Fill in the missing effects. Each step traces the CRISPR treatment for sickle cell disease from diagnosis to cure.

A patient has sickle cell disease caused by a mutation in the haemoglobin gene
Scientists design a guide RNA that matches the exact location of the mutation
Cas9 cuts both strands of DNA at the target site in the patient's blood stem cells
A repair template with the correct DNA sequence is introduced to guide cell repair
Edited blood stem cells are returned to the patient's bloodstream

Why this is somatic (not germline) editing, and what that means for inheritance:

Your Turn

Compare two

Complete the table to compare gene therapy delivered by viral vector with CRISPR-Cas9 gene therapy.
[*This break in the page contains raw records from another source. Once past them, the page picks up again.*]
-- ==== Sys2Proof/Machine/Codec.lean ====
section
/-! DEFINITION. The Packet Codec (41_codec.md): CODEC_RESET, CODEC_PROCESS_BYTE phase by phase, CODEC_SEND, and the wire
markers as instructions of their own. -/

namespace Sys2Proof.Machine

/-- Phase IDLE (41_codec.md R112): a start marker selects the length width, any other byte is discarded. -/
def byteIdle (b : Byte) (c : Codec) : Codec :=
  match markerWidth b with
  | some w => { c with lenWidth := w, lenGot := 0, len := 0, phase := .length }
  | none => c

/-- Phase LENGTH (41_codec.md R113, R115). -/
def byteLength (p : Params) (b : Byte) (c : Codec) : Codec :=
  let len := pushLength c.len b
  let c' := { c with len := len, lenGot := c.lenGot + 1 }
  if c.lenGot + 1 = c.lenWidth then
    if p.maxPayload < len.toNat then { c' with phase := .idle }
    else { c' with cursor := 0, phase := if len = 0 then .crcHi else .payload }
  else c'

/-- Phase PAYLOAD (41_codec.md R116): the byte is stored only below `RX_CAPACITY`, and counted always. -/
def bytePayload (p : Params) (k : Nat) (b : Byte) (c : Codec) : Except Fault Codec :=
  let next (buf : Memory) : Codec :=
    { c with buf := buf, cursor := c.cursor + 1,
             phase := if c.cursor + 1 = c.len.toNat then .crcHi else .payload }
  if c.cursor < p.rxCapacity then
    match memWrite (.codecBuf k) p.rxCapacity c.buf c.cursor [b] with
    | .ok buf => .ok (next buf)
    | .error e => .error e
  else .ok (next c.buf)

/-- Phase CRC_HI (41_codec.md R117). -/
def byteCrcHi (b : Byte) (c : Codec) : Codec := { c with crcRx := crcHigh b, phase := .crcLo }

/-- Phase CRC_LO (41_codec.md R118). -/
def byteCrcLo (b : Byte) (c : Codec) : Codec := { c with crcRx := crcLow c.crcRx b, phase := .endMark }

/-- Phase END (41_codec.md R119): IDLE in every case, and the payload delivered when the end marker, the capacity check and
the checksum all pass. -/
def byteEnd (p : Params) (k : Nat) (b : Byte) (c : Codec) : Except Fault Codec :=
  let idle := { c with phase := .idle }
  if b = 0x03 ∧ c.len.toNat ≤ p.rxCapacity then
    match memRead (.codecBuf k) p.rxCapacity c.buf 0 c.len.toNat with
    | .ok payload => if crc16 payload = c.crcRx then .ok (idle.emitPayload payload) else .ok idle
    | .error e => .error e
  else .ok idle

/-- CODEC_PROCESS_BYTE on one codec: the rule its phase selects (41_codec.md R111). -/
def processByte (p : Params) (k : Nat) (b : Byte) (c : Codec) : Except Fault Codec :=
  match c.phase with
  | .idle => .ok (byteIdle b c)
  | .length => .ok (byteLength p b c)
  | .payload => bytePayload p k b c
  | .crcHi => .ok (byteCrcHi b c)
  | .crcLo => .ok (byteCrcLo b c)
  | .endMark => byteEnd p k b c

/-- CODEC_RESET (41_codec.md R110). The other fields keep their values (DESIGN CHOICE the rule allows, log 10). -/
def execReset (k : Nat) (s : State) : Host.Outcome State Fault Refusal :=
  s.onCodec k (fun c => .ok { c with phase := .idle })

/-- CODEC_PROCESS_BYTE (41_codec.md R111 to R119). -/
def execByte (k : Nat) (b : Byte) (s : State) : Host.Outcome State Fault Refusal :=
  s.onCodec k (processByte s.params k b)

/-- The wire frame of the payload `p`, with the length field of minimal width (30_encoding.md R75, R78; 41_codec.md R126). -/
def wireFrame (p : List Byte) : List Byte := frameHead p.length ++ p ++ be16 (crc16 p) ++ [0x03]

/-- CODEC_SEND (41_codec.md R125): one `transmit` event with the whole frame, none for a payload over `MAX_PAYLOAD` or
without a transmit port; no receive field is read or written. -/
def execSend (k : Nat) (p : List Byte) (s : State) : Host.Outcome State Fault Refusal :=
  s.onCodec k (fun c =>
    if s.params.maxPayload < p.length then .ok c
    else if s.hasTransmit k then .ok (c.emitTransmit (wireFrame p))
    else .ok c)

/-- The byte 0x02 at the endpoint of instance `k`: in IDLE the start marker of a 1-byte length (41_codec.md R112). In any
other phase it is that phase's byte (R111; log 17). -/
def execWireStart1 (k : Nat) (s : State) : Host.Outcome State Fault Refusal :=
  s.onCodec k (processByte s.params k 0x02)

/-- The byte 0x03 at the endpoint of instance `k`: in IDLE the start marker of a 2-byte length (41_codec.md R112). -/
def execWireStart2 (k : Nat) (s : State) : Host.Outcome State Fault Refusal :=
  s.onCodec k (processByte s.params k 0x03)

/-- The byte 0x04 at the endpoint of instance `k`: in IDLE the start marker of a 3-byte length (41_codec.md R112). -/
def execWireStart3 (k : Nat) (s : State) : Host.Outcome State Fault Refusal :=
  s.onCodec k (processByte s.params k 0x04)

/-- The byte 0x03 at the endpoint of instance `k`: in END the end marker (41_codec.md R119). -/
def execWireEnd (k : Nat) (s : State) : Host.Outcome State Fault Refusal :=
  s.onCodec k (processByte s.params k 0x03)

end Sys2Proof.Machine
end

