@[simp] theorem State.emitFail_fail (s : State) (a : Byte) (r : FailReason) :
    (s.emitFail a r).fail = s.fail ++ [(a, r)] := rfl

@[simp] theorem State.emitFail_otherFrame (s : State) (a : Byte) (r : FailReason) :
    (s.emitFail a r).otherFrame = s.otherFrame := rfl

@[simp] theorem State.emitFail_crcReturned (s : State) (a : Byte) (r : FailReason) :
    (s.emitFail a r).crcReturned = s.crcReturned := rfl

@[simp] theorem State.emitFail_sendReturned (s : State) (a : Byte) (r : FailReason) :
    (s.emitFail a r).sendReturned = s.sendReturned := rfl

@[simp] theorem State.emitFail_bus (s : State) (a : Byte) (r : FailReason) :
    (s.emitFail a r).bus = s.bus := rfl

@[simp] theorem State.emitFail_input (s : State) (a : Byte) (r : FailReason) :
    (s.emitFail a r).input = s.input := rfl

/-! ## State.emitOther -/

@[simp] theorem State.emitOther_params (s : State) (f : CanFrame) :
    (s.emitOther f).params = s.params := rfl

@[simp] theorem State.emitOther_codecs (s : State) (f : CanFrame) :
    (s.emitOther f).codecs = s.codecs := rfl

@[simp] theorem State.emitOther_canRx (s : State) (f : CanFrame) :
    (s.emitOther f).canRx = s.canRx := rfl

@[simp] theorem State.emitOther_txFrame (s : State) (f : CanFrame) :
    (s.emitOther f).txFrame = s.txFrame := rfl

@[simp] theorem State.emitOther_deliver (s : State) (f : CanFrame) :
    (s.emitOther f).deliver = s.deliver := rfl

@[simp] theorem State.emitOther_fail (s : State) (f : CanFrame) :
    (s.emitOther f).fail = s.fail := rfl

@[simp] theorem State.emitOther_otherFrame (s : State) (f : CanFrame) :
    (s.emitOther f).otherFrame = s.otherFrame ++ [f] := rfl

@[simp] theorem State.emitOther_crcReturned (s : State) (f : CanFrame) :
    (s.emitOther f).crcReturned = s.crcReturned := rfl

@[simp] theorem State.emitOther_sendReturned (s : State) (f : CanFrame) :
    (s.emitOther f).sendReturned = s.sendReturned := rfl

@[simp] theorem State.emitOther_bus (s : State) (f : CanFrame) :
    (s.emitOther f).bus = s.bus := rfl

@[simp] theorem State.emitOther_input (s : State) (f : CanFrame) :
    (s.emitOther f).input = s.input := rfl

/-! ## State.failKey -/

@[simp] theorem State.failKey_params (s : State) (a : Byte) (r : FailReason) :
    (s.failKey a r).params = s.params := rfl

@[simp] theorem State.failKey_codecs (s : State) (a : Byte) (r : FailReason) :
    (s.failKey a r).codecs = s.codecs := rfl

@[simp] theorem State.failKey_canRx (s : State) (a : Byte) (r : FailReason) :
    (s.failKey a r).canRx = s.canRx.set a.toNat (s.entry a).discard a.isLt := rfl

@[simp] theorem State.failKey_txFrame (s : State) (a : Byte) (r : FailReason) :
    (s.failKey a r).txFrame = s.txFrame := rfl

@[simp] theorem State.failKey_deliver (s : State) (a : Byte) (r : FailReason) :
    (s.failKey a r).deliver = s.deliver := rfl

@[simp] theorem State.failKey_fail (s : State) (a : Byte) (r : FailReason) :
    (s.failKey a r).fail = s.fail ++ [(a, r)] := rfl

@[simp] theorem State.failKey_otherFrame (s : State) (a : Byte) (r : FailReason) :
    (s.failKey a r).otherFrame = s.otherFrame := rfl

@[simp] theorem State.failKey_crcReturned (s : State) (a : Byte) (r : FailReason) :
    (s.failKey a r).crcReturned = s.crcReturned := rfl

@[simp] theorem State.failKey_sendReturned (s : State) (a : Byte) (r : FailReason) :
    (s.failKey a r).sendReturned = s.sendReturned := rfl

@[simp] theorem State.failKey_bus (s : State) (a : Byte) (r : FailReason) :
    (s.failKey a r).bus = s.bus := rfl

@[simp] theorem State.failKey_input (s : State) (a : Byte) (r : FailReason) :
    (s.failKey a r).input = s.input := rfl

/-! ## State.withTableInput -/

@[simp] theorem State.withTableInput_params (s : State) (nbits w : Nat) :
    (s.withTableInput nbits w).params = s.params := rfl

@[simp] theorem State.withTableInput_codecs (s : State) (nbits w : Nat) :
    (s.withTableInput nbits w).codecs = s.codecs := rfl

@[simp] theorem State.withTableInput_canRx (s : State) (nbits w : Nat) :
    (s.withTableInput nbits w).canRx = s.canRx := rfl

@[simp] theorem State.withTableInput_txFrame (s : State) (nbits w : Nat) :
    (s.withTableInput nbits w).txFrame = s.txFrame := rfl

@[simp] theorem State.withTableInput_deliver (s : State) (nbits w : Nat) :
    (s.withTableInput nbits w).deliver = s.deliver := rfl

@[simp] theorem State.withTableInput_fail (s : State) (nbits w : Nat) :
    (s.withTableInput nbits w).fail = s.fail := rfl

@[simp] theorem State.withTableInput_otherFrame (s : State) (nbits w : Nat) :
    (s.withTableInput nbits w).otherFrame = s.otherFrame := rfl

@[simp] theorem State.withTableInput_crcReturned (s : State) (nbits w : Nat) :
    (s.withTableInput nbits w).crcReturned = s.crcReturned := rfl

@[simp] theorem State.withTableInput_sendReturned (s : State) (nbits w : Nat) :
    (s.withTableInput nbits w).sendReturned = s.sendReturned := rfl

@[simp] theorem State.withTableInput_bus (s : State) (nbits w : Nat) :
    (s.withTableInput nbits w).bus = s.bus := rfl

@[simp] theorem State.withTableInput_input (s : State) (nbits w : Nat) :
    (s.withTableInput nbits w).input = .present (tableInput s.params nbits w) :: s.input := rfl

/-! ## Codec.emitPayload -/

@[simp] theorem Codec.emitPayload_isOpen (c : Codec) (p : List Byte) :
    (c.emitPayload p).isOpen = c.isOpen := rfl

@[simp] theorem Codec.emitPayload_phase (c : Codec) (p : List Byte) :
    (c.emitPayload p).phase = c.phase := rfl

@[simp] theorem Codec.emitPayload_lenWidth (c : Codec) (p : List Byte) :
    (c.emitPayload p).lenWidth = c.lenWidth := rfl

@[simp] theorem Codec.emitPayload_lenGot (c : Codec) (p : List Byte) :
    (c.emitPayload p).lenGot = c.lenGot := rfl

@[simp] theorem Codec.emitPayload_len (c : Codec) (p : List Byte) :
    (c.emitPayload p).len = c.len := rfl

@[simp] theorem Codec.emitPayload_cursor (c : Codec) (p : List Byte) :
    (c.emitPayload p).cursor = c.cursor := rfl

@[simp] theorem Codec.emitPayload_buf (c : Codec) (p : List Byte) :
    (c.emitPayload p).buf = c.buf := rfl

@[simp] theorem Codec.emitPayload_crcRx (c : Codec) (p : List Byte) :
    (c.emitPayload p).crcRx = c.crcRx := rfl

@[simp] theorem Codec.emitPayload_onPayload (c : Codec) (p : List Byte) :
    (c.emitPayload p).onPayload = c.onPayload ++ [p] := rfl

@[simp] theorem Codec.emitPayload_transmit (c : Codec) (p : List Byte) :
    (c.emitPayload p).transmit = c.transmit := rfl

/-! ## Codec.emitTransmit -/

@[simp] theorem Codec.emitTransmit_isOpen (c : Codec) (w : List Byte) :
    (c.emitTransmit w).isOpen = c.isOpen := rfl

@[simp] theorem Codec.emitTransmit_phase (c : Codec) (w : List Byte) :
    (c.emitTransmit w).phase = c.phase := rfl

@[simp] theorem Codec.emitTransmit_lenWidth (c : Codec) (w : List Byte) :
    (c.emitTransmit w).lenWidth = c.lenWidth := rfl

@[simp] theorem Codec.emitTransmit_lenGot (c : Codec) (w : List Byte) :
    (c.emitTransmit w).lenGot = c.lenGot := rfl

@[simp] theorem Codec.emitTransmit_len (c : Codec) (w : List Byte) :
    (c.emitTransmit w).len = c.len := rfl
FeatureViral Vector Gene TherapyCRISPR-Cas9 Gene Therapy
How the change is made to the cell
Precision, does it target a specific DNA location?
Risk of germline changes if used in adults
Main ethical concern
One real approved use or clinical trial example

Show What You Know

1. Scientists at the Children's Medical Research Institute in Sydney are using CRISPR to study muscular dystrophy. They are editing patient cells grown in a lab, not editing cells inside the patient's body. Explain why this approach is currently considered lower-risk than delivering CRISPR directly into a living patient.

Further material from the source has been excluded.